theorem Session.voiceEvent_cpu {x0 x : Session} {a0 : Nat} (h : SameX x0 x) :
    SameX x0 (Session.voiceEvent a0 x) := by
  unfold Session.voiceEvent
  repeat' first
    | (with_reducible assumption)
    | (with_reducible apply Session.orIo_cpu)
    | (simp only [SameX.same])
    | (with_reducible refine SameX.of_ite (fun _ => ?_) (fun _ => ?_))

theorem Session.playVoices_cpu {x0 x : Session} {a0 : Bool → Nat → Word} (h : SameX x0 x) :
    SameX x0 (Session.playVoices a0 x).1 := by
  unfold Session.playVoices
  refine SameX.foldlP (fun z v hz => ?_) _ h
  have h1 : ∀ b : Bool, ∀ {y : Session}, SameX x0 y → SameX x0 (if b = true then y.voiceEvent v else y) := by
    intro b y hy
    cases b
    · exact hy
    · exact Session.voiceEvent_cpu hy
  exact h1 _ (h1 _ hz)

theorem Session.setRamp_cpu {x0 x : Session} {a0 : Nat} {a1 : Ramp} (h : SameX x0 x) :
    SameX x0 (Session.setRamp a0 a1 x) := by
  unfold Session.setRamp
  repeat' first
    | (with_reducible assumption)
    | (simp only [SameX.same])

theorem Session.scaleBus_cpu {x0 x : Session} {a0 : Nat} (h : SameX x0 x) :
    SameX x0 (Session.scaleBus a0 x) := by
  unfold Session.scaleBus
  repeat' first
    | (with_reducible assumption)
    | (with_reducible apply Session.setRamp_cpu)
    | (simp only [SameX.same])
    | (with_reducible refine SameX.of_ite (fun _ => ?_) (fun _ => ?_))

theorem Session.silenceTest_cpu {x0 x : Session} {a0 a1 a2 a3 : Int} (h : SameX x0 x) :
    SameX x0 (Session.silenceTest a0 a1 a2 a3 x) := by
  unfold Session.silenceTest
  repeat' first
    | (with_reducible assumption)
    | (with_reducible apply Session.enterSilent_cpu)
    | (simp only [SameX.same])
    | (with_reducible refine SameX.of_ite (fun _ => ?_) (fun _ => ?_))

theorem Session.soundLoaded_cpu {x0 x : Session} {a0 : Nat} (h : SameX x0 x) :
    SameX x0 (Session.soundLoaded a0 x) := by
  unfold Session.soundLoaded
  repeat' first
    | (with_reducible assumption)
    | (with_reducible apply Session.setIo_cpu)
    | (with_reducible refine SameX.of_ite (fun _ => ?_) (fun _ => ?_))

theorem Session.writeGain_cpu {x0 x : Session} {a0 : Nat} {a1 : Word} (h : SameX x0 x) :
    SameX x0 (Session.writeGain a0 a1 x) := by
  unfold Session.writeGain
  repeat' first
    | (with_reducible assumption)
    | (with_reducible apply Session.setIo_cpu)
    | (with_reducible apply Session.setRamp_cpu)

theorem Session.soundWrite_cpu {x0 x : Session} {a0 : Nat} {a1 : Word} (h : SameX x0 x) :
    SameX x0 (Session.soundWrite a0 a1 x) := by
  unfold Session.soundWrite
  repeat' first
    | (with_reducible assumption)
    | (with_reducible apply Session.setIo_cpu)
    | (with_reducible apply Session.writeGain_cpu)
    | (simp only [SameX.same])
    | (with_reducible refine SameX.of_ite (fun _ => ?_) (fun _ => ?_))

theorem Session.stepRamps_cpu {x0 x : Session} (h : SameX x0 x) :
    SameX x0 (Session.stepRamps x) := by
  unfold Session.stepRamps
  repeat' first
    | (with_reducible assumption)
    | (simp only [SameX.same])

theorem Session.stepScales_cpu {x0 x : Session} (h : SameX x0 x) :
    SameX x0 (Session.stepScales x) := by
  unfold Session.stepScales
  repeat' first
    | (with_reducible assumption)
    | (with_reducible apply Session.scaleBus_cpu)
    | (with_reducible apply Session.stepRamps_cpu)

§ Your instructions: Report all lines of the data above that include the string "apply".

§ Task response:
    | (with_reducible apply Session.orIo_cpu)
    | (with_reducible apply Session.setRamp_cpu)
    | (with_reducible apply Session.enterSilent_cpu)
    | (with_reducible apply Session.setIo_cpu)
    | (with_reducible apply Session.setIo_cpu)
    | (with_reducible apply Session.setRamp_cpu)
    | (with_reducible apply Session.setIo_cpu)
    | (with_reducible apply Session.writeGain_cpu)
    | (with_reducible apply Session.scaleBus_cpu)
    | (with_reducible apply Session.stepRamps_cpu)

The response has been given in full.